The Ninth Circuit has recognized that a petitioner's separation from his file and transcripts may provide a basis for equitable tolling. See Ramirez v. Yates, 571 F.3d 993, 998 (9th Cir. 2009) (a complete lack of access to a legal file may constitute an extraordinary circumstance); United States v. Battles, 362 F.3d 1195, 1197 (9th Cir. 2004) (equitable tolling may be allowed if counsel withheld transcripts during limitations period). Here, Petitioner attaches to his opposition a letter from the Tulare County Superior Court, dated November 2, 2011, in which the court denied his request for transcripts. (Opp'n at 6.) While Petitioner may have lacked the court transcripts, it is unclear whether they were necessary in preparing his claims for review. Petitioner plead guilty to the crimes in question, accordingly no evidence was presented at trial. Moreover, the significant claims presented by Petitioner in his habeas petition are that his counsel was ineffective and that his plea was not knowing and voluntary. Evidence to support these claims is not likely to be contained in the trial record. While the Ninth Circuit has stated that a complete lack of access to a legal file may constitute an extraordinary circumstance, Petitioner was in possession of many investigation reports prepared by law enforcement and submitted them his federal petition. (See Pet. at 14-15, 34-57.) Petitioner has not made a sufficient showing that he was prevented from filing for habeas relief due to the lack of legal files during the duration of the statute of limitations period.

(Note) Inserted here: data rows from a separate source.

-- ==== Sys2Proof/Machine/Events.lean ====
section
/-! DEFINITION. Events toward the host and the management processor (R96 to R100), the MGMT SPI transactions that reach no
register page (R91), general-purpose I/O (R93), the second I2C master (R94) and boundary scan (R95). -/

namespace Sys2Proof.Machine

/-! ### Events -/

/-- A write of EVT_FORCE (R96): the latch bits set and the raw bits stay. Bits without a source are reserved. -/
def evtForce (pg : Nat) (rt : Route) (bits : Word) (s : State) : State :=
  if !reaches pg rt then noPage pg 0x01C rt s
  else if bits.toNat &&& pageEventBits pg ≠ bits.toNat then reject pg 0x01C rt .reservedBit bits s
  else if early pg s then reject pg 0x01C rt .state bits s
  else if spiReadOnly pg rt && bits != 0 then reject pg 0x01C rt .route bits s
  else latchBits pg bits.toNat s

/-- A holdoff ends (R99): one message follows if an assertion was merged and the vector still stands. -/
def holdoffExpiry (v : Nat) (s : State) : State :=
  let merged := s.msix.merged.getLsbD v
  let s := { s with msix := { s.msix with
    holdRun := s.msix.holdRun &&& ~~~(1#32 <<< v), merged := s.msix.merged &&& ~~~(1#32 <<< v) } }
  if merged && vecStatus v s then assertVec v s else s

/-- An unmask of one vector or of the function (R99): each vector that is still pending and no longer masked sends. -/
def msixUnmask (v : Option Nat) (s : State) : State :=
  let s := match v with
    | some v => { s with msix := { s.msix with vecMask := s.msix.vecMask &&& ~~~(1#32 <<< v) } }
    | none => { s with msix := { s.msix with funcMask := false } }
  releasePending s

/-- MSI-X is enabled or disabled, its Function Mask is set or cleared, and Bus Master Enable is as given (R99, R481). An
enabling sends one message for each vector whose VEC_STATUS bit is 1; a clearing of the mask while enabled sends what is
pending. -/
def msixEnable (on mask master : Bool) (s : State) : State :=
  let was := s.msix.enabled
  let s := { s with msix := { s.msix with enabled := on, funcMask := mask, master } }
  if on && !was then (List.range 32).foldl (fun s v => if vecStatus v s then assertVec v s else s) s
  else releasePending s

/-- A write of MGMT_ACK (R100): the asserted sources among the bits are acknowledged. -/
def mgmtAck (g : Nat) (bits : Word) (s : State) : State :=
  (List.range 32).foldl (fun s b =>
    if bits.getLsbD b && srcAsserted (32 * g + b) s then { s with acked := s.acked ||| (1#256 <<< (32 * g + b)) } else s) s

/-! ### MGMT SPI (R91, R92) -/

/-- The commands of the MGMT SPI slave. -/
inductive SpiCommand where
  | read | write | status | quadOn | quadOff
deriving DecidableEq, Repr

/-- The command of a command octet in single or quad mode. None for an octet outside the table, and for QUAD_OFF in single
mode: the transaction ends with nothing done. -/
def SpiCommand.ofOctet (quad : Bool) (o : Byte) : Option SpiCommand :=
  if o = 0x0B then some .read
  else if o = 0x02 then some .write
  else if o = 0x05 then some .status
  else if o = 0x38 then some .quadOn
  else if o = 0xF5 then (if quad then some .quadOff else none)
  else none

/-- A transaction begins: SPI_STATUS shows the mode, and STATUS will report this transaction. -/
def spiBegin (mode3 writing : Bool) (s : State) : State :=
  wrBool F.MGMT.SPI_STATUS_MODE3 mode3
    { s with spi := { s.spi with active := true, writing, rejected := false, unusable := false, partialWord := false, reply := [] } }

/-- The status octet: a write was rejected or discarded, the address was unusable, a partial word was discarded, quad mode
is on. -/
def spiStatusOctet (s : State) : Nat :=
  (if s.spi.rejected then 1 else 0) + (if s.spi.unusable then 2 else 0) + (if s.spi.partialWord then 4 else 0) +
    (if isSet F.MGMT.SPI_STATUS_QUAD s then 8 else 0)

/-- STATUS: the octet is sent and its bits [2:0] are cleared. -/
def spiStatus (mode3 : Bool) (s : State) : State :=
  let o := BitVec.ofNat 8 (spiStatusOctet s)
  let s := spiBegin mode3 false s
  { s with spi := { s.spi with sentStatus := o } }

/-- QUAD_ON: later transactions are quad. -/
def quadOn (mode3 : Bool) (s : State) : State := wr F.MGMT.SPI_STATUS_QUAD 1 (spiBegin mode3 false s)

/-- QUAD_OFF, accepted only in quad. -/
def quadOff (mode3 : Bool) (s : State) : State := wr F.MGMT.SPI_STATUS_QUAD 0 (spiBegin mode3 false s)

/-- CS_N rises: the transaction ends, and a partial final word of a write is discarded. -/
def spiEnd (partialBits : Nat) (s : State) : State :=
  let cut : Bool := s.spi.active && s.spi.writing && partialBits % 32 != 0
  let s := { s with spi := { s.spi with active := false, writing := false } }
  if cut then
    let s := { s with spi := { s.spi with partialWord := true, rejected := true } }
    if s.spi.unusable then s else spiDiscard s
  else s

/-! ### General-purpose I/O (R93) -/

/-- The SFP logic drives the ball instead of the register (R437). -/
def sfpBall (b : Nat) (s : State) : Bool :=
  14 ≤ b && (isSet (F.ETH.SFP_CFG_ENABLE 0) s || isSet (F.ETH.SFP_CFG_ENABLE 1) s)

/-- A ball is an input. -/
def gpioInput (b : Nat) (s : State) : Bool := !(rd F.MGMT.GPIO_DIR s).testBit b && !sfpBall b s

/-- A ball drives its OUT bit. -/
def gpioDriven (b : Nat) (s : State) : Bool := (rd F.MGMT.GPIO_DIR s).testBit b && !sfpBall b s

/-- The level that the SFP logic drives on GPIO14 or GPIO15: it selects the channel of the port whose access runs (R437). -/
def sfpLevel (b : Nat) (s : State) : Bool :=
  (port (b - 14) s).access.isSome && (b == 14 || (port 0 s).access.isNone)

/-- The level that IN shows of a ball (R93): what the SFP logic or OUT drives on it, or the level that the board gives it. -/
def gpioShown (b : Nat) (s : State) : Bool :=
  if sfpBall b s then sfpLevel b s
  else if gpioDriven b s then (rd F.MGMT.GPIO_OUT s).testBit b
  else (rd F.MGMT.GPIO_IN s).testBit b

/-- IN shows the level that an output ball drives. -/
def showDriven (s : State) : State :=
  wr F.MGMT.GPIO_IN ((List.range 16).foldl (fun v b =>
    if gpioDriven b s then (if (rd F.MGMT.GPIO_OUT s).testBit b then v ||| 2 ^ b else v - (v &&& 2 ^ b)) else v)
    (rd F.MGMT.GPIO_IN s)) s

/-- GPIO_EDGE follows the EDGE bits. -/
def showEdges (s : State) : State :=
  if rd F.MGMT.GPIO_EDGE s = 0 then lower 0x4E 1 s else if rawSet 0x4E 1 s then s else raise 0x4E 1 s

/-- A filtered edge at a ball that the controller does not drive. -/
def gpioEdge (b : Nat) (level : Bool) (s : State) : State :=
  if gpioDriven b s || sfpBall b s then s
  else
  let old := (rd F.MGMT.GPIO_IN s).testBit b
  let enabled := if level then (rd F.MGMT.GPIO_EDGE_EN_RISE s).testBit b else (rd F.MGMT.GPIO_EDGE_EN_FALL s).testBit b
  let s := if level then orBits F.MGMT.GPIO_IN (2 ^ b) s else clearBits F.MGMT.GPIO_IN (2 ^ b) s
  if old ≠ level ∧ gpioInput b s ∧ enabled then showEdges (orBits F.MGMT.GPIO_EDGE (2 ^ b) s) else s

/-! ### I2C1 (R94) -/

/-- A write of I2C1.CMD starts a transaction. -/
def i2cCmd (rt : Route) (data : Word) (s : State) : State :=
  if data.toNat / 512 % 128 ≠ 0 then reject 0x4E 0x124 rt .reservedBit data s
  else if isSet F.MGMT.I2C1_STATUS_BUSY s then reject 0x4E 0x124 rt .action data s
  else wr F.MGMT.I2C1_STATUS_BUSY 1 { s with i2c := { running := some data.toNat } }

/-- A transaction ends with a result; I2C1_DONE latches. -/
def i2cEnd (result : Nat) (s : State) : State :=
  latch 0x4E 2 (wr F.MGMT.I2C1_STATUS_RESULT result (wr F.MGMT.I2C1_STATUS_BUSY 0 { s with i2c := { running := none } }))

/-- The device has answered every octet, or a NACK ended the transaction. A read stores its octet. -/
def i2cDone (nack : Bool) (octet : Byte) (s : State) : State :=
  match s.i2c.running with
  | none => s
  | some w =>
    if nack then i2cEnd 2 s
    else i2cEnd 1 (if w.testBit 7 then wr F.MGMT.I2C1_STATUS_READ_DATA octet.toNat s else s)

/-- Clock stretching for longer than 25 ms. -/
def i2cTimeout (s : State) : State := if s.i2c.running.isSome then i2cEnd 3 s else s

/-! ### Boundary scan (R95) -/

/-- The instruction of an 8-bit code; every code that the table does not list acts as BYPASS. -/
def JtagInstr.ofCode (c : Byte) : JtagInstr :=
  if c = 0x00 then .extest
  else if c = 0x01 then .idcode
  else if c = 0x02 then .samplePreload
  else if c = 0x04 then .clamp
  else if c = 0x05 then .highz
  else .bypass

/-- Whether EXTEST, CLAMP and HIGHZ are accepted: in MANUFACTURE and in base camp. -/
def scanDrives (s : State) : Bool := lifecycle s == LC_MANUFACTURE || inCampNow s

/-- An instruction is selected. -/
def jtagSelect (i : JtagInstr) (s : State) : State := { s with jtag := { s.jtag with instr := i } }

/-- EXTEST, CLAMP or HIGHZ: as BYPASS where it is not accepted. -/
def jtagDrive (i : JtagInstr) (s : State) : State := jtagSelect (if scanDrives s then i else .bypass) s

/-- SAMPLE/PRELOAD is selected, and the boundary register takes the value shifted in. -/
def jtagLoad (v : Nat) (s : State) : State := { s with jtag := { instr := .samplePreload, boundary := v } }

/-- Every TX DAC is muted and the balls follow the boundary register (R95). -/
def scanMutes (s : State) : Bool := s.jtag.instr ∈ [.extest, .clamp, .highz]

/-- Test-Logic-Reset: IDCODE is selected. -/
def jtagReset (s : State) : State := jtagSelect .idcode s

end Sys2Proof.Machine
end

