-- ==== Sys2Proof/Machine/Request.lean ====
section
/-! DEFINITION. Signed requests over MGMT.REQ_BUF (R632, R634, R635): the checks in their order and the five operations. -/

namespace Sys2Proof.Machine

/-- REQ_STATUS.RESULT codes (R636). -/
def RQ_DONE : Nat := 1
/-- R636. -/
def RQ_BAD_FORMAT : Nat := 2
/-- R636. -/
def RQ_BAD_KEY : Nat := 3
/-- R636. -/
def RQ_BAD_SIG : Nat := 4
/-- R636. -/
def RQ_REFUSED : Nat := 5
/-- R636. -/
def RQ_SENSOR_ACTIVE : Nat := 6

/-- The MASTER bit of MGMT SPI (R370). -/
def MGMT_SPI : Nat := 15

/-- The record in REQ_BUF, 228 octets. -/
def requestRecord (s : State) : List Byte := regOctets F.MGMT.REQ_BUF 57 s

/-- OP of the record. -/
def requestOp (s : State) : Nat := leAt (requestRecord s) 5 1

/-- KEY_SLOT of the record. -/
def requestSlot (s : State) : Nat := leAt (requestRecord s) 6 2

/-- Checks 1 and 2: MAGIC, VERSION, a known OP, zero ARG, DIE_ID and NONCE. -/
def requestFormed (s : State) : Bool :=
  let r := requestRecord s
  leAt r 0 4 == 0x43424B5A && leAt r 4 1 == 1 && decide (1 ≤ requestOp s) && decide (requestOp s ≤ 5) &&
    leAt r 32 4 == 0 && part r 8 8 == dieId s && part r 16 16 == regOctets F.MGMT.REQ_NONCE 4 s

/-- Check 3: the owner key, or the key of a P384_PIN slot usable by MGMT SPI; the use of a slot counts (R374). -/
def requestKey (s : State) : Bool × State :=
  let pub := part (requestRecord s) 36 96
  let pin := sha384 pub % 2 ^ 384
  if requestSlot s = 0xFFFF then (some pin == s.root.ownerPin, s)
  else if 1024 ≤ requestSlot s ∨ (slot (requestSlot s) s).alg ≠ 5 ∨ pinOf pub ≠ (slot (requestSlot s) s).key.take 32 then (false, s)
  else
    let u := useSlot (requestSlot s) MGMT_SPI VERIFY s
    (u.1 == .ok, u.2)

/-- Check 4: the signature, one verification by the PKE. -/
def requestSigned (s : State) : Bool × State :=
  if pageState 0x33 s = FAULT then (false, s)
  else
    let r := requestRecord s
    let ok := verify 2 (part r 36 96) (part r 132 96) (bytesLe 48 (sha384 (part r 0 132))) == some true
    (ok, countPke 1 (if ok then 0 else 1) s)

/-- The first check that fails (R632), 0 for none. Checks 3 and 4 are skipped in BLANK and MANUFACTURE. -/
def requestCheck (s : State) : Nat × State :=
  if !requestFormed s then (RQ_BAD_FORMAT, s)
  else if lifecycle s = LC_BLANK ∨ lifecycle s = LC_MANUFACTURE then (0, s)
  else
    let k := requestKey s
    if !k.1 then (RQ_BAD_KEY, k.2)
    else
      let v := requestSigned k.2
      (if v.1 then 0 else RQ_BAD_SIG, v.2)

/-- A request ends with a result, and a new nonce is drawn. -/
def requestEnd (v : Nat) (s : State) : State := drawWords F.MGMT.REQ_NONCE (wr F.MGMT.REQ_STATUS_RESULT v s)

/-- ENTER: the next start enters base camp. -/
def requestEnter (s : State) : State :=
  if inCampNow s then requestEnd RQ_REFUSED s else requestEnd RQ_DONE (wr F.MGMT.START_ENTER_PENDING 1 s)

/-- EXIT, as LC.CMD.EXIT (R635). -/
def requestExit (s : State) : State :=
  if mayExit s then requestEnd RQ_DONE (wr F.MGMT.START_EXIT_PENDING 1 (lcResult 1 s)) else requestEnd RQ_REFUSED s

/-- CLEAR_TAMPER (R632, R634): `breach` has a bit for each sensor that still reports a breach. -/
def requestClear (breach : Nat) (s : State) : State :=
  if !inCampNow s then requestEnd RQ_REFUSED s
  else if (List.range 6).any (fun b => breach.testBit b && sensorOn b s) then requestEnd RQ_SENSOR_ACTIVE s
  else
    let r := requestRecord s
    let s := wr F.CANARY.TAMPER_STATUS_SENSORS 0 (wr F.CANARY.TAMPER_STATUS_ZEROIZED 0 (wr F.CANARY.TAMPER_STATUS_PHASE 0 s))
    let s := logCairn K_NOTE ((part r 6 2).map (·.toNat) ++ ((pinOf (part r 36 96)).take 6).map (·.toNat)) s
    requestEnd RQ_DONE s

/-- REVERT, as FWUP REVERT (R553). -/
def requestRevert (s : State) : State :=
  if !inCampNow s || !mayRevert s || isSet F.FWUP.STATUS_BUSY s ||
      pageState 0x48 s ∈ [DRAINING, TEST, FAULT, RETIRED] then requestEnd RQ_REFUSED s
  else requestEnd RQ_DONE (fwRevert s)

/-- WARM_RESET (R623, source 3). The result is cleared with the registers. -/
def requestWarm (s : State) : State := warmReset 3 (requestEnd RQ_DONE s)

/-- What a record that passes does. -/
def requestAct (breach : Nat) (s : State) : State :=
  match requestOp s with
  | 1 => requestWarm s
  | 2 => requestEnter s
  | 3 => requestExit s
  | 4 => requestClear breach s
  | _ => requestRevert s

/-- REQ_GO written 1: the record in REQ_BUF is checked and acted on. -/
def requestGo (breach : Nat) (s : State) : State :=
  let c := requestCheck s
  if c.1 = 0 then requestAct breach c.2 else requestEnd c.1 c.2

end Sys2Proof.Machine
end

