-- ==== Sys2Proof/Machine/Start.lean ====
section
/-! DEFINITION. The start from the lock of its clocks on (R626 to R630): root, profile, manifest, settings, DDR training, RUN,
and the entry to base camp. -/

namespace Sys2Proof.Machine

/-! ### Step 4: the root (R355, R356) -/

/-- The key pair of the DDR cipher for this start (R404, R406): of the root, or drawn where none is ready. -/
def newDdrKey (s : State) : List Byte × State :=
  match s.root.root with
  | some r => (ddrPair r, s)
  | none =>
    let (d, s) := draw s
    (bytesLe 64 (Config.entropy d), s)

/-- The DDR cipher takes its key. What a reset has kept of DDR under another key no longer decrypts, and is filled as after any reset
(DEDUCED, log entry 17: R522 keeps lines subject to R406). -/
def keyDdr (s : State) : State :=
  let was := s.root.ddrKey
  let (k, s) := newDdrKey s
  let s := wrBool F.SCIPHER.STATUS_DDR_KEY (isSet F.KEYS.ROOT_READY s) { s with root := { s.root with ddrKey := k } }
  if s.boot.keep && k != was then
    { s with ddr := [], boot := { s.boot with keep := false }
             mem := { s.mem with filled := [], test := s.mem.test.filter (fun x => 1024 ≤ x.1) } }
  else s

/-- The root is reconstructed, or enrolled in MANUFACTURE without helper data, where a refusal shows in PUF.STATUS.RESULT (DEDUCED, log
entry 30); a result other than OK or ENROLLED is a base camp cause. -/
def rootStep (puf : PufRead) (entropyOk flashError : Bool) (pairs : Nat) (s : State) : State :=
  let s :=
    if lifecycle s = LC_BLANK then s
    else if lifecycle s = LC_DECOMMISSIONED then wr F.KEYS.ROOT_RESULT 9 s
    else if (helper s).isNone ∧ lifecycle s = LC_MANUFACTURE then
      let r := enrol entropyOk pairs puf flashError s
      if r.1 = 1 then r.2 else wr F.KEYS.ROOT_RESULT 2 (pufResult r.1 r.2)
    else reconstruct puf s
  let s := keyDdr s
  if rd F.KEYS.ROOT_RESULT s = 1 ∨ rd F.KEYS.ROOT_RESULT s = 8 then s else addCause C_ROOT s

/-! ### Step 5: profile and flash discovery (R140, R532) -/

/-- The regulatory profile is loaded and the flash devices are discovered; CS0 must hold 32 MiB. -/
def fuseStep (cs0 cs1 : Nat) (s : State) : State :=
  let s := wr F.FLASH.CS0_LOG2 cs0 (wr F.FLASH.CS1_LOG2 cs1 (loadProfile s))
  if cs0 < 5 then addCause C_FLASH s else s

/-! ### Step 6: the activation record and the package (R538, R550, R552, R553) -/

/-- Nothing is bootable. -/
def noImage (s : State) : State := addCause C_IMAGE s

/-- A fallback, or nothing bootable. -/
def fallBackOrCamp (cause : Nat) (s : State) : State :=
  let f := fallBack cause s
  if f.1 then f.2 else noImage f.2

/-- A REVERT that waited for this reset (R553). -/
def revertStep (s : State) : State :=
  if !s.fw.revert then s
  else
    let s := { s with fw := { s.fw with revert := false } }
    let r := actNow s
    if r.trial then fallBackOrCamp 6 s else writeAct (r.back (1 - r.settings % 2) 2 r.cause) s

/-- A start in TRIAL counts; the fourth that does not reach RUN falls back. -/
def trialStep (s : State) : State :=
  let r := actNow s
  if !r.trial then s
  else if r.bootFails = 3 then fallBackOrCamp 5 s
  else writeAct { r with bootFails := r.bootFails + 1 } s

/-- The active package is checked; a set that fails falls back. -/
def verifyStep (s : State) : State :=
  let c := checkPackage (partOctets (actNow s) (actNow s).active s) s
  if c.1 = 0 then c.2
  else if (actNow s).trial || (actNow s).inactive == 2 then fallBackOrCamp 1 c.2
  else noImage c.2

/-- Missing rollback fuses are blown in CONFIRMED (R552). -/
def blowLevels (s : State) : State :=
  let r := actNow s
  if !r.trial && decide (rd F.FWUP.ROLLBACK_FUSED s < r.activeLevel) then wr F.FWUP.ROLLBACK_FUSED (min 128 r.activeLevel) s else s

/-- The running set as IDENT and FWUP show it. -/
def showSet (s : State) : State :=
  let r := actNow s
  let p := partOctets r r.active s
  showAct r (wr F.IDENT.CELLEY_VERSION (compVersion p 1) (wr F.FWUP.SCHEMA_ACTIVE (leAt p 16 2) s))

/-- Step 6. -/
def manifestStep (s : State) : State :=
  match actRec s with
  | none => addCause C_ACTIVATION s
  | some _ =>
    let go := fun (f : State → State) (s : State) => if hasCause C_IMAGE s then s else f s
    go showSet (go blowLevels (go verifyStep (go trialStep (revertStep s))))

/-! ### Step 8: settings (R547 to R549) -/

/-- CTRL as a settings entry writes it: ENABLE is held until every entry has been applied. -/
def settingsCtrl (pg : Nat) (data : Word) (s : State) : State :=
  match ctrlRefused pg .bar0 data.toNat s with
  | some r => reject pg 0x008 .bar0 r data s
  | none =>
    let d := data.toNat
    let s := if d.testBit 3 then wr (F.HEAD.CTRL_LOCK pg) 1 s else s
    if headOnly pg then s
    else
      let s := wrBool (F.HEAD.CTRL_ENABLE pg) (d.testBit 0) s
      if d.testBit 2 then selfTest pg s else s

/-- One entry: a BAR0 write of (old AND NOT MASK) OR (VALUE AND MASK). -/
def applyEntry (e : Entry) (s : State) : State :=
  let old := BitVec.ofNat 32 (wordRead e.page e.off .bar0 s)
  let m := BitVec.ofNat 32 e.mask
  let data := (old &&& ~~~m) ||| (BitVec.ofNat 32 e.val &&& m)
  if !isPage e.page then s
  else if e.off = 0x008 then settingsCtrl e.page data s
  else regWrite e.page e.off .bar0 data s

/-- Entries in order, `i` the index of the next; a rejected one is counted, the first with its index. -/
def applyEntries : Nat → List Entry → State → State
  | _, [], s => s
  | i, e :: r, s =>
    if rd F.MGMT.START_STAGE s ≠ 7 then s
    else
      let was := lastReason e.page s
      let t := applyEntry e (wr (F.HEAD.REJECT_ADDR_REASON e.page) 0 s)
      if lastReason e.page t = 0 then applyEntries (i + 1) r (wr (F.HEAD.REJECT_ADDR_REASON e.page) was t)
      else
        let t := if rd F.FWUP.PROFILE_REJECTS t = 0 then wr F.FWUP.PROFILE_FIRST_REJECT i t else t
        applyEntries (i + 1) r (inc F.FWUP.PROFILE_REJECTS t)

/-- The pages whose ENABLE the entries have set leave OFF. -/
def enablePages (s : State) : State :=
  fullPages.foldl (fun s pg =>
    if isSet (F.HEAD.CTRL_ENABLE pg) s && pageState pg s == OFF then pageEnable pg s else s) s

/-- The entries of a copy are applied. They are not host writes: the gate of R627 does not hold them. -/
def applySettings (c : List Byte) (s : State) : State :=
  let t := applyEntries 0 (entriesOf c) (wr F.MGMT.START_STAGE 7 s)
  if rd F.MGMT.START_STAGE t = 7 then enablePages (wr F.MGMT.START_STAGE 5 t) else t

/-- Migration where the copy's version differs: the octets to apply, or the cause of failure (R549). -/
def migrateCopy (c : List Byte) (readBack : Bool) (s : State) : (Nat ⊕ List Byte) × State :=
  let r := actNow s
  let p := partOctets r r.active s
  if leAt c 4 2 = leAt p 16 2 then (.inr c, s)
  else
    match migrate (component p 5) c with
    | .inl e => (.inl e, s)
    | .inr es =>
      if !readBack then (.inl 4, s)
      else
        let n := settingsOf (leAt p 16 2) es
        let i := r.settings % 2
        let s := writeSettings (1 - i) n { s with fw := { s.fw with back := i } }
        (.inr n, writeAct { r with settings := 1 - i + (if r.inactive = 2 then 2 else 0) } s)

/-- The settings copy of the active set is read, migrated where needed and applied. A failed migration falls back, and the
previous set's copy is then read, at most once. -/
def settingsStep (readBack : Bool) : Nat → State → State
  | 0, s => noImage s
  | n + 1, s =>
    let r := actNow s
    let c := readSettings (r.settings % 2) s
    let s := c.2
    if !settingsCrc c.1 then wr F.FWUP.STATUS_SETTINGS_BAD 1 s
    else
      let m := migrateCopy c.1 readBack s
      match m.1 with
      | .inl e =>
        let f := fallBack e m.2
        if f.1 then settingsStep readBack n (showSet f.2) else noImage f.2
      | .inr o => applySettings o (wr F.FWUP.SCHEMA_SETTINGS (leAt o 4 2) m.2)

/-- Step 8 with the DDR page's start; in TRIAL, TRIAL_LEFT resumes from the record. -/
def celleyStep (readBack : Bool) (s : State) : State :=
  let bootable : Bool := (actRec s).isSome && !hasCause C_IMAGE s
  let s := if bootable then settingsStep readBack 2 s else s
  if rd F.MGMT.START_STAGE s ≠ 5 then s
  else
    let s := setPageState 0x44 STARTING (wr (F.HEAD.CTRL_ENABLE 0x44) 1 s)
    let s := showTrial { s with fw := { s.fw with trial := if (actNow s).trial then (actNow s).elapsed else 0 } }
    wr F.MGMT.START_STAGE 6 s

/-- CORE_PLL and SUP_PLL lock (R67), and steps 2 to 8 run. -/
def clocksLocked (puf : PufRead) (entropyOk flashError : Bool) (pairs cs0 cs1 : Nat) (readBack : Bool) (s : State) : State :=
  if s.boot.held || rd F.MGMT.START_STAGE s ≠ 1 || s.watch.refclkAbsent then s
  else
    let s := pllLock 1 (pllLock 0 (pllRequest 1 (pllRequest 0 s)))
    let s := rootStep puf entropyOk flashError pairs (wr F.MGMT.START_STAGE 2 s)
    let s := fuseStep cs0 cs1 (wr F.MGMT.START_STAGE 3 s)
    let s := manifestStep (wr F.MGMT.START_STAGE 4 s)
    celleyStep readBack (wr F.MGMT.START_STAGE 5 s)

/-! ### Base camp (R630, R631) -/

/-- The lowest cause present. -/
def lowestCause (s : State) : Nat := ((List.range 11).find? (fun c => 1 ≤ c && hasCause c s)).getD 0

/-- A page that base camp holds returns to OFF. -/
def campOff (pg : Nat) (s : State) : State :=
  if headOnly pg ∨ pageState pg s = RETIRED then s
  else wr (F.HEAD.CTRL_ENABLE pg) 0 (if pageState pg s = OFF then s else blockReset pg (abortWork pg s))

/-- Base camp is entered: the recovery supervisor takes over and the data plane is OFF. -/
def enterCamp (s : State) : State :=
  let s := (fullPages.filter campHolds).foldl (fun s pg => campOff pg s) s
  let s := (List.range 4).foldl (fun s p => feOffLevels p s) s
  let from' := lifecycle s
  let s := if from' = LC_PROVISIONED ∨ from' = LC_DEPLOYED then
      let s := setLifecycle LC_RECOVERY s
      closeLock (logCairn K_LIFECYCLE [from', LC_RECOVERY, if isSet F.KEYS.ROOT_SEALED s then 1 else 0] s)
    else s
  let s := if hasCause C_REQUEST s then wr F.MGMT.START_ENTER_PENDING 0 { s with boot := { s.boot with causes := s.boot.causes ||| 2 ^ C_REQUEST } } else s
  wr F.MGMT.START_RUN_MS 0 (wr F.MGMT.START_REASON (lowestCause s) (wr F.MGMT.START_STAGE 15 s))

/-! ### Steps 9 and 10 (R626, R628, R629, R530) -/

/-- RUN is reached: BOOT_FAILS is written 0, the time is recorded, and a start with mains down enters bivouac (R59). -/
def startRun (s : State) : State :=
  if rd F.MGMT.START_STAGE s ≠ 7 then s
  else
    let r := actNow s
    let s := if (actRec s).isSome ∧ r.bootFails ≠ 0 then writeAct { r with bootFails := 0 } s else s
    let s := wr F.MGMT.START_RUN_MS (min 65535 ((s.now - s.boot.validAt) / 1000000)) (wr F.MGMT.START_STAGE 8 s)
    if s.boot.powerLow then bivouacEntry s else s

/-- Step 9 ends: the start goes on to HOST, or base camp is entered. Without the crystal, RUN follows at once. -/
def trainedStep (s : State) : State :=
  if rd F.MGMT.START_CAUSES s ≠ 0 then enterCamp s
  else
    let s := wr F.MGMT.START_STAGE 7 s
    if rawSet 0x03 1 s then startRun s else s

/-- DDR training ends; a first failure trains once more. -/
def ddrTrained (ok : Bool) (sizeGib : Nat) (twoRanks : Bool) (s : State) : State :=
  if rd F.MGMT.START_STAGE s ≠ 6 ∨ pageState 0x44 s ≠ STARTING then s
  else if ok then
    let s := wr F.DDR.SIZE_GIB sizeGib (wrBool F.DDR.RANKS twoRanks s)
    trainedStep (startFill (setPageState 0x44 RUN s))
  else if s.boot.trains = 0 then { s with boot := { s.boot with trains := 1 } }
  else
    let s := setPageState 0x44 FAULT (wr (F.HEAD.TEST_STATUS_DETAIL 0x44) 1 s)
    trainedStep (addCause C_DDR_TRAIN (latch 0x44 1 s))

end Sys2Proof.Machine
end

Accordingly, Petitioner is not entitled to the benefit of equitable tolling and his petition remains untimely.

III. FAILURE TO EXHAUST STATE REMEDIES

In his motion to dismiss, Respondent also argues that the petition should be dismissed for failure to exhaust state remedies. As the petition is untimely, the Court need not address whether the claims are exhausted.

IV. CONCLUSION

As explained above, Petitioner failed to file the instant petition for Habeas Corpus within the one year limitation period required by 28 U.S.C. § 2244(d). Petitioner was given the benefit of statutory tolling but not entitled to equitable tolling. Regardless, the petition remains untimely filed. Based on the foregoing, the Court grants Respondent's motion to dismiss.

V. ORDER

Accordingly, IT IS HEREBY ORDERED that:

1. Respondent's Motion to Dismiss (Doc. 11) is GRANTED; 2. The Petition for Writ of Habeas Corpus is DISMISSED with prejudice as untimely; and 3. The Court DECLINES to issue a Certificate of Appealability. 28 U.S.C. § 2253(c); Slack v. McDaniel, 529 U.S. 473, 484 (2000) (in order to obtain a COA, petitioner must show: (1) that jurists of reason would find it debatable whether the petition stated a valid claim of a denial of a constitutional right; and (2) that jurists of reason would find it debatable whether the district court was correct in its procedural ruling. Slack, 529 U.S. 484. In the present case, jurists of reason would not find debatable whether the petition was properly dismissed with prejudice as time-barred under 28 U.S.C. § 2244(d)(1). Petitioner has not made the required substantial showing of the denial of a constitutional right.

IT IS SO ORDERED.

FootNotes


1. Under the mailbox rule, the Court deems petitions filed on the date Petitioner handed a petition to prison authorities for mailing. Houston v. Lack, 487 U.S. 266, 276, 108 S.Ct. 2379, 2385, 101 L. Ed. 2d 245 (1988); Hernandez v. Spearman, 2014 U.S. App. LEXIS 16252 (9th Cir. Aug. 22, 2014); see also Rule 3(d) of the Rules Governing Section 2254 Cases. Here, Petitioner signed the petition on December 6, 2011. Accordingly, the Court shall consider the petition filed on that date, rather than December 9, 2011, the date it was received.
2. Petitioner signed the petition on March 15, 2012. Accordingly, the Court shall consider the petition filed on that date, rather than March 20, 2012, the date it was received.
3. Petitioner did not provide the date of mailing for this petition. Accordingly, Petitioner is not entitled to an earlier filing date.
4. Petitioner signed the petition on February 14, 2013. Accordingly, the Court shall consider the petition filed on that date, rather than February 23, 2013, the date it was received.
5. Petitioner did not provide the date of mailing for this petition. Accordingly, Petitioner is not entitled to an earlier filing date.